I tested it a few times (including the trace command). It seems to work. 

I tried now to compare it to the existing ReducedRowEchelonForm command:

for i from 1 to 10 do
for n from 3 to 10 do
for m from 3 to 10 do
X := Matrix(n,m,rand(-10..10));
if(not(Equal(ReducedRowEchelonForm(X),Gauss(X)))) then
print(X);
fi;
od;
od;
od;

Unfortunately it prints lots of Matrices... I will probably work tomorrow on it, maybe i find the issue.

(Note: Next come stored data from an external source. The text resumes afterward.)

-- ==== Sys2Proof/Machine/Regs.lean ====
section
/-!
DEFINITION. Reading and writing the registers of a hart and the records of the module: every access to a register file goes
through these accessors, which hold its special behaviour (R35, R36, R39, R41, R42, R44).
-/
namespace Sys2Proof.Machine

/-- One step's outcome. -/
abbrev Out := Host.Outcome State Fault Refusal

def State.hart (s : State) (n : Nat) : Hart := Table.get Hart.idle s.harts n
def State.setHart (s : State) (n : Nat) (h : Hart) : State := { s with harts := Table.set Hart.idle s.harts n h }
def State.updHart (s : State) (n : Nat) (f : Hart → Hart) : State := s.setHart n (f (s.hart n))

def State.core (s : State) (n : Nat) : Core := Table.get Core.reset s.cores n
def State.setCore (s : State) (n : Nat) (c : Core) : State := { s with cores := Table.set Core.reset s.cores n c }
def State.updCore (s : State) (n : Nat) (f : Core → Core) : State := s.setCore n (f (s.core n))

def State.part (s : State) (n : Nat) : Partition := Table.get Partition.none_ s.parts n
def State.updPart (s : State) (n : Nat) (f : Partition → Partition) : State :=
  { s with parts := Table.set Partition.none_ s.parts n (f (s.part n)) }

/-- An ASID nobody has named: no level-1 table, no vector, version 1 (R85, R309). -/
def Asid.unnamed : Asid := ⟨none, 0, 1, none⟩
def State.asid (s : State) (n : Nat) : Asid := Table.get Asid.unnamed s.asids n
def State.updAsid (s : State) (n : Nat) (f : Asid → Asid) : State :=
  { s with asids := Table.set Asid.unnamed s.asids n (f (s.asid n)) }

/-- The member that waits to enter a hart slot behind an old slate (R33). -/
def State.aheadOf (s : State) (n : Nat) : Option Hart := Table.get none s.ahead n
def State.setAhead (s : State) (n : Nat) (a : Option Hart) : State := { s with ahead := Table.set none s.ahead n a }

/-- A record that stands for "no gang of this launch number". -/
def Gang.none_ : Gang := ⟨⟨0, 0, [], 0, 0, false, false, false, 0, none, none⟩, 0, [], [], [], [], [], [], 1, [], 0, ⟨0, 0, 0, 0⟩, 0, [], none, none⟩
def State.gang (s : State) (n : Nat) : Gang := Table.get Gang.none_ s.gangs n
def State.updGang (s : State) (n : Nat) (f : Gang → Gang) : State :=
  { s with gangs := Table.set Gang.none_ s.gangs n (f (s.gang n)) }
def State.dropGang (s : State) (n : Nat) : State := { s with gangs := Table.set Gang.none_ s.gangs n Gang.none_ }

/-- The core, the cluster (0 to 19) and the die of a hart (R11, R17). -/
def coreOf (n : Nat) : Nat := n / 4
def clusterOf (core : Nat) : Nat := core / 8
def dieOf (core : Nat) : Nat := core / 40

/-- A free value is drawn (log 8). -/
def State.draw (s : State) : Nat × State := (s.free, { s with free := s.free + 1 })

/-! ### Scalar and condition registers (R35, R36) -/

def Hart.rdS (h : Hart) (r : SReg) : Word := if r = 0#5 then 0 else Table.get 0 h.sc.s r.toNat

def Hart.wrS (h : Hart) (r : SReg) (v : Word) : Hart :=
  if r = 0#5 then h else { h with sc := { h.sc with s := Table.set 0 h.sc.s r.toNat v } }

def Hart.rdC (h : Hart) (r : CReg) : Bool := r = 0#4 ∨ h.sc.c.getLsbD r.toNat

/-- One bit of a condition word replaced. -/
def setBit16 (x : BitVec 16) (n : Nat) (b : Bool) : BitVec 16 :=
  if b then x ||| (1#16 <<< n) else x &&& ~~~(1#16 <<< n)

def Hart.wrC (h : Hart) (r : CReg) (b : Bool) : Hart :=
  if r = 0#4 then h else { h with sc := { h.sc with c := setBit16 h.sc.c r.toNat b } }

/-- The pair write of CMP and FCMP (R144). -/
def Hart.wrPair (h : Hart) (cd : CReg) (b : Bool) : Hart := (h.wrC cd b).wrC (cd + 1#4) (!b)

/-- The guard of a scalar word (R127). -/
def Hart.guard (h : Hart) (g : SG) : Bool :=
  g.tt.getLsbD (4 * (h.rdC g.ca).toNat + 2 * (h.rdC g.cb).toNat + (h.rdC g.cc).toNat)

/-- A breakpoint that RESUME had to pass at an issue unit; one at an element of a convoy is another (R299). -/
def atUnit : Option (Word × Option Nat) → Option (Word × Option Nat)
  | some (_, none) => none
  | b => b

/-- A scalar instruction commits and the PC moves on. A breakpoint that RESUME had to pass before it is behind it (R299). -/
def Hart.setPc (h : Hart) (pc : Word) : Hart := { h with sc := { h.sc with pc := pc }, q := { h.q with skipBp := atUnit h.q.skipBp } }

/-- The next issue unit after a scalar word (R18). -/
def Hart.nextPc (h : Hart) : Hart := h.setPc (h.sc.pc + 8)

/-- Flags are ORed into FFLAGS (R54). -/
def Hart.flags (h : Hart) (f : BitVec 6) : Hart := { h with sc := { h.sc with fflags := h.sc.fflags ||| f } }

def Hart.setLatch (h : Hart) : Hart := { h with sc := { h.sc with latch := true } }

/-- TSTAT fields (R57). -/
def tstatIE (t : Word) : Bool := t.getLsbD 0
def tstatPIE (t : Word) : Bool := t.getLsbD 1
def tstatPMode (t : Word) : Nat := fld t 3 2
def tstatINCV (t : Word) : Bool := t.getLsbD 6
def tstatINBF (t : Word) : Bool := t.getLsbD 7

def modeCode : Mode → Nat
  | .user => 0 | .sup => 1 | .fw => 2

def modeOf (n : Nat) : Mode := if n = 0 then .user else if n = 1 then .sup else .fw

/-- A TSTAT value (R57). -/
def tstatOf (inmm inbf incv : Bool) (pmode : Nat) (pie ie : Bool) : Word :=
  w64 (256 * inmm.toNat + 128 * inbf.toNat + 64 * incv.toNat + 4 * pmode + 2 * pie.toNat + ie.toNat)

/-! ### Vector shape (R27, R37, R50) -/

/-- NREG from its code (R51). -/
def nregOf (c : BitVec 2) : Nat := 8 * 2 ^ c.toNat

/-- VLEN in bits (R27). -/
def vlenOf (g : Nat) (nreg : BitVec 2) : Nat := 16 * g * 8192 / nregOf nreg

/-- The hart's own VLEN (R27), and the one that its program sees: of a translated image, that of its virtual machine (R315, R316). -/
def Hart.physVlen (h : Hart) : Nat := vlenOf h.shape.g h.shape.nreg
def Hart.vlen (h : Hart) : Nat := if h.shape.virt then 16384 else h.physVlen

/-- The vector registers that a hart's program sees (R51, R315). -/
def Hart.nregs (h : Hart) : Nat := if h.shape.virt then 32 else nregOf h.shape.nreg

/-- VTYPE fields (R50). -/
def vtSew (t : Word) : Nat := 8 * 2 ^ fld t 1 0
def vtLmul (t : Word) : Nat := 2 ^ fld t 7 6
def vtFk (t : Word) : Nat := fld t 5 4
def vtTp (t : Word) : Bool := t.getLsbD 8
def vtMp (t : Word) : Bool := t.getLsbD 9
def vtBlk (t : Word) : Nat := fld t 12 10
def vtSlc (t : Word) : Nat := fld t 15 13
/-- The block shift (R42, R50). -/
def vtShift (t : Word) : Nat := vtBlk t + 3

/-- R50: a legal type. -/
def vtLegal (t : Word) : Bool :=
  decide (fld t 63 16 = 0 ∧ 3 ≤ vtSlc t ∧ vtBlk t ≤ 5 ∧ fld t 3 2 = 0 ∧ (vtFk t = 0 ∨ (vtFk t = 1 ∧ fld t 1 0 ≤ 1)))

/-- VLMAX (R27). -/
def vlmaxOf (vlen : Nat) (t : Word) : Nat := min 4096 (vlen * vtLmul t / vtSew t)

/-! ### Vector registers (R38, R39, R44, R334) -/

/-- Register n as an image; clear when its VDIRTY bit is clear (R39). -/
def Hart.rdV (h : Hart) (n : Nat) : Nat := if h.vec.vdirty.getLsbD n then Table.get 0 h.vec.v n else 0

def setBit64 (x : BitVec 64) (n : Nat) : BitVec 64 := x ||| (1#64 <<< n)

/-- Register n replaced, VDIRTY set (R39). -/
def Hart.wrV (h : Hart) (n : Nat) (x : Nat) : Hart :=
  { h with vec := { h.vec with v := Table.set 0 h.vec.v n x, vdirty := setBit64 h.vec.vdirty n } }

/-- Element `i` of width `w` of the group that starts at register `r` (R38). -/
def Hart.rdE (h : Hart) (r i w : Nat) : Nat :=
  let b := i * w
  imgGet (h.rdV (r + b / h.vlen)) (b % h.vlen) w

/-- The count of bytes that may be nonzero (R334). -/
def Hart.raiseHwb (h : Hart) (n : Nat) : Hart := { h with vec := { h.vec with vhwb := max h.vec.vhwb n } }

/-- Writes element `i` of the group at `r` (R38, R334). -/
def Hart.wrE (h : Hart) (r i w x : Nat) : Hart :=
  let b := i * w
  let n := r + b / h.vlen
  let off := b % h.vlen
  (h.wrV n (imgSet (h.rdV n) off w x)).raiseHwb ((off + w) / 8)

def Hart.binding (h : Hart) (n : Nat) : Binding := Table.get Binding.clear h.vec.vbr n
def Hart.setBinding (h : Hart) (n : Nat) (b : Binding) : Hart :=
  { h with vec := { h.vec with vbr := Table.set Binding.clear h.vec.vbr n b } }

/-- Clears the records of registers `r` to `r + n − 1` (R44). -/
def Hart.unbind (h : Hart) (r n : Nat) : Hart := (upTo r (r + n)).foldl (fun h i => h.setBinding i Binding.clear) h

/-- The tail of a group of `n` registers from byte position `from_` (in bits) on is written with ones (R158). The registers
written lose their records (R44). Where no element group has committed, only registers whose VDIRTY bit is set take the
bytes, no bit is set, and no record changes (R39, R44; log 9). -/
def Hart.wrTail (h : Hart) (committed : Bool) (r n from_ : Nat) : Hart :=
  (upTo 0 n).foldl (fun h j =>
    let lo := if from_ ≤ j * h.vlen then 0 else min h.vlen (from_ - j * h.vlen)
    if lo < h.vlen ∧ (committed ∨ h.vec.vdirty.getLsbD (r + j)) then
      let h := (h.wrV (r + j) (imgSet (h.rdV (r + j)) lo (h.vlen - lo) (ones (h.vlen - lo)))).raiseHwb (h.vlen / 8)
      if committed then h.setBinding (r + j) Binding.clear else h
    else h) h

/-! ### Predicate registers (R40, R41) -/

/-- p(n): all ones for p0, zeros while its mark is clear. -/
def Hart.rdP (h : Hart) (n : Nat) : Nat :=
  if n = 0 then ones 4096 else if h.vec.plive.getLsbD n then Table.get 0 h.vec.p n else 0

def Hart.pBit (h : Hart) (n e : Nat) : Bool := n = 0 ∨ (h.rdP n).testBit e

/-- The register's bits are replaced; the mark is not touched, a register whose mark is clear still reads zeros (R197). -/
def Hart.wrPraw (h : Hart) (n x : Nat) : Hart :=
  if n = 0 then h
  else if h.vec.plive.getLsbD n then { h with vec := { h.vec with p := Table.set 0 h.vec.p n x } } else h

/-- The mark is set; a register marked afresh starts from zeros (R41, log 9). -/
def Hart.mark (h : Hart) (n : Nat) : Hart :=
  if n = 0 then h
  else if h.vec.plive.getLsbD n then h
  else { h with vec := { h.vec with plive := h.vec.plive ||| (1#128 <<< n), p := Table.set 0 h.vec.p n 0 } }

/-- The mark and the register are cleared (R41). -/
def Hart.kill (h : Hart) (n : Nat) : Hart :=
  { h with vec := { h.vec with plive := h.vec.plive &&& ~~~(1#128 <<< n), p := Table.set 0 h.vec.p n 0 } }

/-- The guard of a vector word at element e (R127). -/
def Hart.vguard (h : Hart) (g : VG) (e : Nat) : Bool :=
  g.tt.getLsbD (4 * (h.pBit g.pa.toNat e).toNat + 2 * (h.pBit g.pb.toNat e).toNat + (h.pBit g.pc.toNat e).toNat)

/-! ### Scale registers (R42 to R44) -/

def Hart.kEnt (h : Hart) (k : KReg) (j : Nat) : Nat := imgGet (Table.get 0 h.vec.k k.toNat) (8 * j) 8
def Hart.setKEnt (h : Hart) (k : KReg) (j v : Nat) : Hart :=
  { h with vec := { h.vec with k := Table.set 0 h.vec.k k.toNat (imgSet (Table.get 0 h.vec.k k.toNat) (8 * j) 8 v) } }
def Hart.kgen (h : Hart) (k : KReg) : BitVec 8 := Table.get 0 h.vec.kgen k.toNat

/-- KGEN advances; the wrap from 255 marks every valid record of the register stale (R42, R44). -/
def Hart.advance (h : Hart) (k : KReg) : Hart :=
  let wrap := h.kgen k = 255#8
  let h := { h with vec := { h.vec with kgen := Table.set 0 h.vec.kgen k.toNat (h.kgen k + 1#8) } }
  if wrap then
    (upTo 0 64).foldl (fun h n =>
      let b := h.binding n
      if b.valid ∧ b.kreg = k then h.setBinding n { b with stale := true } else h) h
  else h

/-- The record that VLDK and VBIND make (R44). -/
def Hart.bindTo (h : Hart) (r n : Nat) (k : KReg) (blk : Nat) : Hart :=
  (h.unbind r n).setBinding r ⟨BitVec.ofNat 3 blk, true, false, k, h.kgen k⟩

/-- The binding as its register reads (R43). -/
def Binding.word (b : Binding) : Word :=
  w64 (b.blk.toNat * 65536 + b.valid.toNat * 32768 + b.stale.toNat * 16384 + b.kreg.toNat * 256 + b.gen.toNat)

/-! ### Operator, sequence, stream and engine registers -/

def Hart.rdO (h : Hart) (r : OReg) : BitVec 32 := Table.get 0 h.vec.o r.toNat
def Hart.wrO (h : Hart) (r : OReg) (v : BitVec 32) : Hart := { h with vec := { h.vec with o := Table.set 0 h.vec.o r.toNat v } }
def Hart.rdQ (h : Hart) (r : QReg) : BitVec 128 := Table.get qReset h.vec.q r.toNat
def Hart.wrQ (h : Hart) (r : QReg) (v : BitVec 128) : Hart :=
  { h with vec := { h.vec with q := Table.set qReset h.vec.q r.toNat v } }

def Hart.stream (h : Hart) (m : Nat) : Stream := Table.get Stream.idle h.str m
def Hart.setStream (h : Hart) (m : Nat) (x : Stream) : Hart := { h with str := Table.set Stream.idle h.str m x }
def Hart.engine (h : Hart) (e : Nat) : Engine := Table.get Engine.empty h.eng e
def Hart.setEngine (h : Hart) (e : Nat) (x : Engine) : Hart := { h with eng := Table.set Engine.empty h.eng e x }

/-- The slot whose stream is bound to register r, if any (R193 to R195). -/
def Hart.boundSlot (h : Hart) (r : Nat) : Option Nat :=
  (upTo 0 8).find? fun m => (h.stream m).bound && decide ((h.stream m).vreg.toNat = r)

end Sys2Proof.Machine
end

But thank you guys so far!!

@Carl Love  

with(LinearAlgebra):
reduced:=proc(B)
uses LinearAlgebra;
local M:=B, l:=1, m:=RowDimension(M),n:=ColumnDimension(M),i,j; # l is current column
for i from 1 to m do # going through every row item 
if n<l then # l needs to be less than column number n
return M;
end if;
j:=i; # initialize current row number
while M[j,l]=0 do # search for first row item unequal zero
j:=j+1;
if m<j then # end of row, go to next column
j:=i;
l:=l+1;
if n<l then # end of column and row
return M;
end if;
end if;
end do;
M:= perm(m,m,j,i).M; # permutate row j and row i
if not(M[i,l]=0) then # multiply row i with M[i,l])^(-1), if it is not zero
M:= multiplikation(m,m,i,(M[i,l])^(-1)).M;
end if;
for j from 1 to m do # Subtract each row j with row i for M[j,l]-times
if not(j=i) then
M:= addition(m,m,j,i,(-1)*M[j,l]).M;
end if;
end do;
l:=l+1; # increase l by 1, next iteration i increase either
end do;
end proc:

------------------------------------------------------------------------------------

My elementary matrices are working. (i created them before the main program, so some of the variables are unnecessary)

with(LinearAlgebra):

multiplikation:= proc(m,n,a::nonnegint,b::integer)
local M:= Matrix(m,n),i,j;
for i from 1 to m do
for j from 1 to n do
if not(i=j) then
M[i,j]:=0;
elif i=j and not(i=a) then
M[i,j]:=1;
else
M[i,j]:=b;
end if;
end do;
end do;
return M;
end proc:

addition:= proc(m,n,a::nonnegint,b::nonnegint,c::integer)
local M:= Matrix(m,n),i,j;
for i from 1 to m do
for j from 1 to n do
if ((i=a) and (j=b)) then
M[i,j]:=c;
elif (not(i=a) or not(j=b)) then
if i=j then
M[i,j]:=1;
else
M[i,j]:=0;
end if;
end if;
end do;
end do;
return M;
end proc:

perm:= proc(m,n,a::nonnegint,b::nonnegint)
local M:= Matrix(m,n),i,j;
for i from 1 to m do
for j from 1 to n do
if ((i=a and j=a) or (i=b and j=b)) then
M[i,j]:=0;
elif ((i=a and j=b) or (i=b and j=a)) then
M[i,j]:= 1;
else
if ((i=j and not(i=a)) and (i=j and not(i=b))) then
M[i,j]:=1;
elif (not(i=j) and not(i=a) and not(i=b) and not(j=a) and not(j=b)) then
M[i,j]:=0;
end if;
end if;
end do;
end do;
return M;
end proc:

-----------------------------------------------------------------------------------------

@Carl Love  Thank you that helps me. I'm able to compile my procedure, but I dont get what i except.:

L:=Matrix(3,3,[1,2,5,4,5,6,7,8,9]);

M:=Matrix(2,3,[1,2,5,4,5,6]);

reduced(L);

4

reduced(M);

3

technically i have to get a matrix back, but i receive an integer. Maybe i did something wrong with my elementary matrices. I'll present it to you if i'll fix it.